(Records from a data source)
☆ ☆ ☆
/-- A step on an empty queue is one ac of the clock; it moves time, waits, the port's request slot and what runs by itself (10_meridian.md, R264, 06_scratchpad_queues_tickets.md, R157, R165, 15_ports_fabric.md, R378, 17_register_map.md, Table 17-8, 11_consists.md, Table 11-8, 16_reset_power_lifecycle.md, R406, R413, 13_failure_survival.md, R336, R340, R348, 14_integrity_spares_test.md, R366, R368). The model's own choices that it rests on: log entries 1 (DESIGN CHOICE), 8 (DESIGN CHOICE), 139 (DESIGN CHOICE), 140 (DESIGN CHOICE). -/
def Obligations.IdleStepIsOneClockCycle : Prop :=
  (∀ s : State, s.pending = [] →
    let p := { s with pins := { s.pins with kpAck := s.pins.kpAck && s.tp.testMode, kpErr := s.pins.kpErr && s.tp.testMode, unlockAc := false } }
    step s = .next (if s.pins.aclkLocked = true then p.countTick.reqSlot.ckeRun.restoreRun else p)) ∧
  (∀ s : State,
    let t := s.countTick
    let stopped := s.mer.st = .unlocked ∨ s.pins.dead.contains 0x0F = true
    let stretching := s.pins.tripping ≠ [] ∨ (upto 4).any s.eighthDue = true
    sameSpm s t ∧ sameRegs s t ∧ t.pending = s.pending ∧ t.qsy = s.qsy ∧ t.bars = s.bars ∧ t.chans = s.chans ∧ t.fab = s.fab ∧ t.imem = s.imem ∧
    t.rounds = s.rounds ∧ t.trk = s.trk ∧ t.arr = s.arr ∧ t.orr = s.orr ∧ t.keys = s.keys ∧
    t.cke = s.cke ∧ t.rep = s.rep ∧ t.cal = s.cal ∧ t.bist = s.bist ∧ t.vec = s.vec ∧ t.tp = s.tp ∧
    (∀ st, (t.str st).loops = (s.str st).loops ∧ (t.str st).pc = (s.str st).pc ∧ (t.str st).st = (s.str st).st ∧
      (t.str st).cc = (s.str st).cc ∧ t.csu st = { s.csu st with left := (s.csu st).left - 16 } ∧
      (t.str st).waited = (s.str st).waited + if (s.str st).waitsOn.isSome = true then 1 else 0) ∧
    t.pins = { s.pins with stretched := t.pins.stretched, droopAc := s.pins.droopAc - 1 } ∧
    (stopped → t.mer = s.mer) ∧
    (¬ stopped → 0 < s.mer.slew → t.mer = { s.mer with cyc := s.mer.cyc + 1, since := s.mer.since + 1, slew := s.mer.slew - min (s.mer.inc / 2) s.mer.slew
                                                       count := s.mer.count + BitVec.ofNat 96 (min (s.mer.inc / 2) s.mer.slew) }) ∧
    (¬ stopped → s.mer.slew = 0 → ∃ d : Int, d.natAbs ≤ min (s.nominalInc / 1024) s.mer.trim.natAbs ∧ 0 ≤ d * s.mer.trim ∧
      t.mer = { s.mer with cyc := s.mer.cyc + 1, since := s.mer.since + 1, count := s.mer.count + BitVec.ofInt 96 (s.mer.inc + d), trim := s.mer.trim - d }) ∧
    (∀ off, off ∉ [0x100, 0x6008, 0x9008, 0x9100, 0x9160, 0x9168, 0x9170, 0x9178] → t.rd off = s.rd off) ∧
    (s.rb 0x9000 1 = true → ∀ off, off ≠ 0x6008 → t.rd off = s.rd off) ∧
    (s.rb 0x9000 1 = false → ∀ n, s.rf (0x9100 + 8 * n) 47 0 < 2 ^ 48 - 1 →
      (n = 0 → t.rf 0x9100 47 0 = s.rf 0x9100 47 0 + 1) ∧
      (∀ st, n = 12 + sidNat st → t.rf (0x9100 + 8 * n) 47 0 = s.rf (0x9100 + 8 * n) 47 0 + if (s.str st).waitsOn.isSome = true then 1 else 0) ∧
      (n = 14 → t.rf 0x9170 47 0 = s.rf 0x9170 47 0 + if s.govHolds = true then 1 else 0) ∧
      (n = 15 → t.rf 0x9178 47 0 = s.rf 0x9178 47 0 + if stretching ∨ s.pins.stretched.any (fun p => decide (p.2 = 0)) = true then 1 else 0)) ∧
    (t.rb 0x6008 2 = true ↔ s.rb 0x6008 2 = true ∧ (s.pins.tripping ≠ [] ∨ 1 < s.pins.droopAc ∨ s.tp.testMode = true)) ∧
    (∀ n, n ∈ s.pins.tripping ∨ (n < 4 ∧ s.eighthDue n = true) → (n, 1) ∈ t.pins.stretched) ∧
    (¬ stretching → ∀ k age, (k, age) ∈ t.pins.stretched ↔ age < 256 ∧ 0 < age ∧ (k, age - 1) ∈ s.pins.stretched)) ∧
  (∀ s : State, (∀ r ∈ s.fab.todo, s.reqBlock r = none) →
    (s.fab.todo = [] → s.slotTurn = none → s.reqSlot = s) ∧
    (∀ k, s.slotTurn = some k → k ∈ s.slotAsks ∧ ∀ a ∈ s.slotAsks, (s.fab.rr < a → s.fab.rr < k ∧ k ≤ a) ∧ (k ≤ s.fab.rr → k ≤ a)) ∧
    (∀ k, s.slotTurn = some k → k < 16 →
      ∃ r tag, r ∈ s.fab.todo ∧ r.ch = k ∧ (∀ q ∈ s.fab.reads ++ s.fab.writes, q.addr = r.addr → q.dead = true) ∧
        s.reqSlot.fab.todo = s.fab.todo.erase r ∧ s.reqSlot.fab.rr = k ∧ tag < 4096 ∧
        (r.sent = none → (∀ q ∈ s.fab.reads, q.tag ≠ tag) ∧ s.reqSlot.fab.writes = s.fab.writes ∧
          s.reqSlot.fab.reads = s.fab.reads ++ [{ r with tag := tag, serial := s.fab.serial + 1 }]) ∧
        (r.sent ≠ none → (∀ q ∈ s.fab.writes, q.tag ≠ tag) ∧ s.reqSlot.fab.reads = s.fab.reads ∧
          s.reqSlot.fab.writes = s.fab.writes ++ [{ r with tag := tag, serial := s.fab.serial + 1 }])) ∧
    (∀ ctx : BitVec 12, s.slotTurn = some (16 + ctx.toNat) → exec (.fabOutSend ctx) s = .next s.reqSlot)) ∧
  (∀ s : State,
    (s.cstate ≠ 1 → s.cstate ≠ 2 → s.ckeRun = s) ∧
    (s.cstate = 2 → (∀ j, s.cke.job = some j → j.got.length < j.want) → s.ckeRun = s) ∧
    (s.cstate = 1 → s.cke.job = none → s.cke.sealed = false →
      (s.quiesced = false → s.ckeRun = s) ∧
      (s.quiesced = true → s.ckeRun.cke.sealed = true ∧ s.ckeRun.cke.epoch = s.rf 0x1830 31 0 + 1 ∧ s.ckeRun.rf 0x1830 31 0 = (s.rf 0x1830 31 0 + 1) % 2 ^ 32)) ∧
    (∀ j r p, s.cstate = 2 → s.cke.job = some j → j.want ≤ j.got.length → j.what = .region r (some p) →
      s.ckeRun.cke.job = none ∧ p ∉ s.ckeRun.cke.blocks ∧ p ∉ s.ckeRun.cke.urgent) ∧
    (s.rf 0x1808 6 5 ≠ 1 → s.restoreRun = s) ∧
    (∀ j, s.rf 0x1808 6 5 = 1 → s.cke.job = some j → j.got.length < j.want → s.restoreRun = s) ∧
    (∀ j e, s.rf 0x1808 6 5 = 1 → s.cke.job = some j → j.want ≤ j.got.length → s.cke.regions = false → j.what = .trailer → s.openTrailer j = .inr e →
      s.restoreRun.rf 0x1808 6 5 = 3 ∧ s.restoreRun.rf 0x1808 39 32 = e % 256))

/-- The values that the spec gives for reset (07_program_model.md, Table 7-1, 10_meridian.md, Table 10-1, 16_reset_power_lifecycle.md, Table 16-2, 11_consists.md, Table 11-2, 17_register_map.md, R422). The model's own choices that it rests on: log entry 2 (DEDUCED). -/
def Obligations.ResetValues : Prop :=
  State.reset.pending = [] ∧
  (∀ st : Sid, (State.reset.str st).st = .idle ∧ (State.reset.str st).loops = [] ∧ (State.reset.str st).cc = 0 ∧
    (∀ i, (State.reset.str st).rdA i = 0 ∧ (State.reset.str st).rdN i = 0 ∧ (State.reset.str st).rdP i = decide (i = 0) ∧
      (State.reset.str st).lcn i = 0) ∧
    (State.reset.csu st).st = .idle) ∧
  (∀ m : Nat, ∀ k, k < 1024 → State.reset.maskBit m k = decide (m = 0)) ∧ State.reset.vec.vlen = 0 ∧
  State.reset.mer.st = .unlocked ∧ State.reset.now = 0 ∧
  (∀ n, State.reset.ctxBound n = false) ∧
  (∀ a, State.reset.spm.byte a = 0) ∧ State.reset.rb 8 0 = true ∧ State.reset.rb 8 1 = false ∧
  State.reset.rf 0 63 56 = 3 ∧ State.reset.rf 0 55 48 = 1 ∧ State.reset.rf 0 47 40 = 0 ∧ State.reset.rf 0 31 0 = 0x4D434F33

/-- The state right after reset meets the invariants (16_reset_power_lifecycle.md, "Wipe"). -/
def Obligations.ResetMeetsTheInvariants : Prop := State.reset.memWf = true ∧ State.reset.boundsWf ∧ State.reset.consistsWf

/-- Every step keeps the memories in their canonical form (06_scratchpad_queues_tickets.md, R134, R137, 09_translation_imem_debug.md, R241, R242). -/
def Obligations.StepKeepsMemoriesCanonical : Prop :=
  ∀ s t : State, s.memWf = true → step s = .next t → t.memWf = true

/-- Every step keeps tickets distinct, loops at most four deep and request tags distinct (06_scratchpad_queues_tickets.md, R149, R150, 07_program_model.md, R182, R184, R186, 15_ports_fabric.md, R378). -/
def Obligations.StepKeepsTicketsLoopsAndTags : Prop := ∀ s t : State, s.boundsWf → step s = .next t → t.boundsWf

/-- Every step keeps the logs of the consists distinct, in their regions and apart (11_consists.md, R279 to R284, R287, R298 in part, 11_consists.md, Table 11-8). -/
def Obligations.StepKeepsConsistLogs : Prop := ∀ s t : State, s.consistsWf → step s = .next t → t.consistsWf

/-- Every command answers a next state, from every state (opcode_table.json, 09_translation_imem_debug.md, Table 9-7). The model's own choices that it rests on: log entries 11 (DESIGN CHOICE), 105 (DEDUCED). -/
def Obligations.EveryCommandCompletes : Prop := ∀ (i : Instr) (s : State), ∃ t : State, exec i s = .next t

/-- A fetched long word of one command does what the command's row does (09_translation_imem_debug.md, "The physical long word", 07_program_model.md, "Program order", 08_operation_reference.md). The model's own choices that it rests on: log entry 10 (DESIGN CHOICE). -/
def Obligations.LongWordIssueRunsItsCommand : Prop :=
  ∀ (s : State) (st : Sid) (c : Slot) (i : Instr),
    packable st [c] = true → kindAdmits st c.kind c.opc = true → rowOf st c = some i →
    s.holds st (s.str st).pc.toNat [c] →
    ∃ t : State, exec i s = .next t ∧
      exec (.longWordIssue st) s = .next (if s.canIssue st = true then t.noteRow st (s.bankOf st) else t)

/-- The long word that a bank holds reads back slot for slot (09_translation_imem_debug.md, "The physical long word", 08_operation_reference.md, "Word layout"). -/
def Obligations.LongWordReadsBack : Prop :=
  ∀ (s : State) (st : Sid) (a : Nat) (slots : List Slot), packable st slots = true → s.holds st a slots →
    (s.readLw st a).slots = slots ∧ (s.readLw st a).keys.length = packLen st slots ∧
    (s.readLw st a).total + (if (s.readLw st a).total % 2 = 1 then 1 else 0) = (s.readLw st a).words.length ∧
    bit (s.readLw st a).hdr 59 = decide (st = .x) ∧ fld (s.readLw st a).hdr 58 56 = 0 ∧ fld (s.readLw st a).hdr 47 0 = 0

/-- A command whose guard is false has no effect and still counts (07_program_model.md, R174 in part, 08_operation_reference.md, R206 in part). -/
def Obligations.FalseGuardHasNoEffect : Prop :=
  ∀ (s : State) (st : Sid) (c : Slot) (i : Instr), c.wf = true → rowOf st c = some i → MayIssue s st c → ¬ Guarded s st c →
    (c.gp = 0 ∨ hazard (s.pendRegs st) [(2, c.gp)] = false) →
    firstFail (((cmdOf [] [] c).chk (s.began st) st c (s.loneLw st c) ++ headChks (s.began st) c).filter (·.cls = 1)) = none →
    exec i s = .next (s.retired st c (s.began st) none [])

/-- A failing check halts the stream precisely, and no command has effect (07_program_model.md, R171 and R196 in part, 09_translation_imem_debug.md, R257 in part). -/
def Obligations.FailingCheckHaltsPrecisely : Prop :=
  ∀ (s : State) (st : Sid) (c : Slot) (i : Instr) (f : Chk), c.wf = true → rowOf st c = some i → MayIssue s st c → Guarded s st c →
    hazard (s.pendRegs st) ((2, c.gp) :: (cmdOf [] [] c).regs c) = false →
    firstFail ((cmdOf [] [] c).chk (s.began st) st c (s.loneLw st c) ++ headChks (s.began st) c) = some f → f.rsn ≠ 0x0A →
    ∃ t : State, exec i s = .next t ∧ (t.str st).st = .halted ∧ (t.str st).pc = (s.str st).pc ∧
      t.rf (haltBase st) 63 56 = f.rsn % 256 ∧ t.rf (haltBase st) 16 0 = (s.str st).pc.toNat ∧
      t.rb (haltBase st) 55 = true ∧ t.rb (haltBase st) 54 = false ∧ t.rb (haltBase st) 53 = false ∧
      t.rb 0x100 (evHalt st) = true ∧
      sameRegs s t ∧ (t.str st).cc = (s.str st).cc ∧ (t.str st).loops = (s.str st).loops ∧ (t.str st).scal = (s.str st).scal ∧
      sameSpm s t ∧ t.trk = s.trk ∧ t.vec = s.vec ∧ t.bars = s.bars ∧ t.cA = s.cA ∧ t.cX = s.cX ∧ t.arr = s.arr ∧
      t.chans = s.chans ∧ t.fab = s.fab ∧ t.imem = s.imem ∧ t.mer = s.mer ∧ t.keys = s.keys ∧ t.orr = s.orr ∧ t.cke = s.cke

/-- Leaving a word of one command moves PC and CC and changes nothing of the command's effect (07_program_model.md, R169, R170, R183, 09_translation_imem_debug.md, R248, R254). -/
def Obligations.RetiredWordMovesOnlyPcAndCounts : Prop :=
  ∀ (s s' : State) (st : Sid) (c : Slot) (jump : Option Nat) (ws : List RegWr),
    (s'.str st).chain = 0 → (s'.str st).pendHalt = none →
    (∀ l, (s'.str st).loops.getLast? = some l → l.fin ≠ (s.str st).pc.toNat) →
    let t := s.retired st c s' jump ws
    (t.str st).pc = BitVec.ofNat 17 (jump.getD ((s.str st).pc.toNat + 16 * ((c.xw + 3) / 2))) ∧
    (t.str st).cc = (s'.str st).cc + 1 ∧ (t.str st).wait = none ∧
    (t.str st).a = (ws.foldl Stream.wrReg (s'.str st)).a ∧ (t.str st).n = (ws.foldl Stream.wrReg (s'.str st)).n ∧
    (t.str st).p = (ws.foldl Stream.wrReg (s'.str st)).p ∧ (t.str st).loops = (s'.str st).loops ∧
    (t.str st).st = (s'.str st).st ∧ (t.str st).scal = (s'.str st).scal ∧ t.str (otherSid st) = s'.str (otherSid st) ∧
    t.vec = s'.vec ∧ t.spm = s'.spm ∧ t.qsy = s'.qsy ∧ t.bars = s'.bars ∧ t.chans = s'.chans ∧ t.fab = s'.fab ∧ t.imem = s'.imem ∧
    t.mer = s'.mer ∧ t.cA = s'.cA ∧ t.cX = s'.cX ∧ t.rounds = s'.rounds ∧ t.trk = s'.trk ∧ t.arr = s'.arr ∧ t.orr = s'.orr ∧
    t.keys = s'.keys ∧ t.cke = s'.cke ∧ t.rep = s'.rep ∧ t.cal = s'.cal ∧ t.pins = s'.pins ∧ t.pending = s'.pending

/-- At END the innermost loop steps its registers, counts down, and jumps back or ends (07_program_model.md, R182 to R185 in part). -/
def Obligations.LoopEndStepsAndJumpsBack : Prop :=
  ∀ (s s' : State) (st : Sid) (c : Slot) (ws : List RegWr) (outer : List LoopLvl) (l : LoopLvl),
    (s'.str st).chain = 0 → (s'.str st).pendHalt = none → (s'.str st).loops = outer ++ [l] → l.fin = (s.str st).pc.toNat →
    let t := s.retired st c s' none ws
    let stepped := l.steps.foldl (fun (a : Tbl W48) (p : Nat × Int) => tmod 0 a p.1 fun v => v + BitVec.ofInt 48 p.2)
      (ws.foldl Stream.wrReg (s'.str st)).a
    (l.lc ≠ 1 → (t.str st).a = stepped ∧ (t.str st).loops = outer ++ [{ l with lc := l.lc - 1 }] ∧
      (t.str st).pc = BitVec.ofNat 17 l.start) ∧
    (l.lc = 1 → (∀ o, outer.getLast? = some o → o.fin ≠ l.fin) →
      (t.str st).a = stepped ∧ (t.str st).loops = outer ∧
      (t.str st).pc = BitVec.ofNat 17 ((s.str st).pc.toNat + 16 * ((c.xw + 3) / 2)))

/-- SADD, SSUB, SAND, SOR, SXOR, SSHL, SSHR and SSHRA write their 32-bit result, SADD and SSUB of A registers the 48-bit one, SMUL writes late (07_program_model.md, Table 7-2, 08_operation_reference.md, R217 in part, 07_program_model.md, Table 7-2, R170). -/
def Obligations.ScalarArithmetic : Prop :=
  (∀ r ∈ ([(Instr.sadd, saddSem, 0x03, fun x y => x + y), (Instr.ssub, ssubSem, 0x04, fun x y => x - y),
      (Instr.sand, sandSem, 0x06, fun x y => x &&& y), (Instr.sor, sorSem, 0x07, fun x y => x ||| y),
      (Instr.sxor, sxorSem, 0x08, fun x y => x ^^^ y), (Instr.sshl, sshlSem, 0x09, fun x y => x <<< y.toNat),
      (Instr.sshr, sshrSem, 0x0A, fun x y => x >>> y.toNat), (Instr.sshra, sshraSem, 0x0B, fun x y => x.sshiftRight y.toNat)] :
      List ((Sid → Slot → Instr) × CmdSem × Nat × (W32 → W32 → W32))),
  ∀ (s : State) (st : Sid) (c0 : Slot), let c := asOpc r.2.2.1 c0
    c.f 47 46 = 0 → Clear r.2.1 s st c →
    let x := (s.str st).rdN (c.f 39 36)
    let y := if bit c.base 35 then BitVec.ofNat 32 (fld (c.x 0) 31 0) else (s.str st).rdN (c.f 32 29)
    exec (r.1 st c0) s = .next (s.retired st c ((s.began st).setReg st 0 (c.f 45 42) (r.2.2.2 x y).toNat) none [])) ∧
  (∀ (s : State) (st : Sid) (c0 : Slot),
    (∀ r ∈ ([(Instr.sadd, saddSem, 0x03, fun x y => x + y), (Instr.ssub, ssubSem, 0x04, fun x y => x - y)] :
        List ((Sid → Slot → Instr) × CmdSem × Nat × (W48 → W48 → W48))),
      let c := asOpc r.2.2.1 c0
      c.f 47 46 = 1 → Clear r.2.1 s st c →
      let x := (s.str st).rdA (c.f 39 36)
      let y := if bit c.base 35 then BitVec.ofNat 48 (fld (c.x 0) 47 0) else (s.str st).rdA (c.f 32 29)
      exec (r.1 st c0) s = .next (s.retired st c ((s.began st).setReg st 1 (c.f 45 42) (r.2.2.2 x y).toNat) none [])) ∧
    (let c := asOpc 0x05 c0
     Clear smulSem s st c →
      let x := (s.str st).rdN (c.f 39 36)
      let y := if bit c.base 35 then BitVec.ofNat 32 (fld (c.x 0) 31 0) else (s.str st).rdN (c.f 32 29)
      exec (.smul st c0) s = .next (s.retired st c (s.began st) none [⟨0, c.f 45 42, (x * y).toNat⟩])))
☆ ☆ ☆
Copy the lines above exactly. Start with the line containing "(s.readLw st a).total +", end with the line containing "R206 in part). -/", and include both.

    (s.readLw st a).total + (if (s.readLw st a).total % 2 = 1 then 1 else 0) = (s.readLw st a).words.length ∧
    bit (s.readLw st a).hdr 59 = decide (st = .x) ∧ fld (s.readLw st a).hdr 58 56 = 0 ∧ fld (s.readLw st a).hdr 47 0 = 0

/-- A command whose guard is false has no effect and still counts (07_program_model.md, R174 in part, 08_operation_reference.md, R206 in part). -/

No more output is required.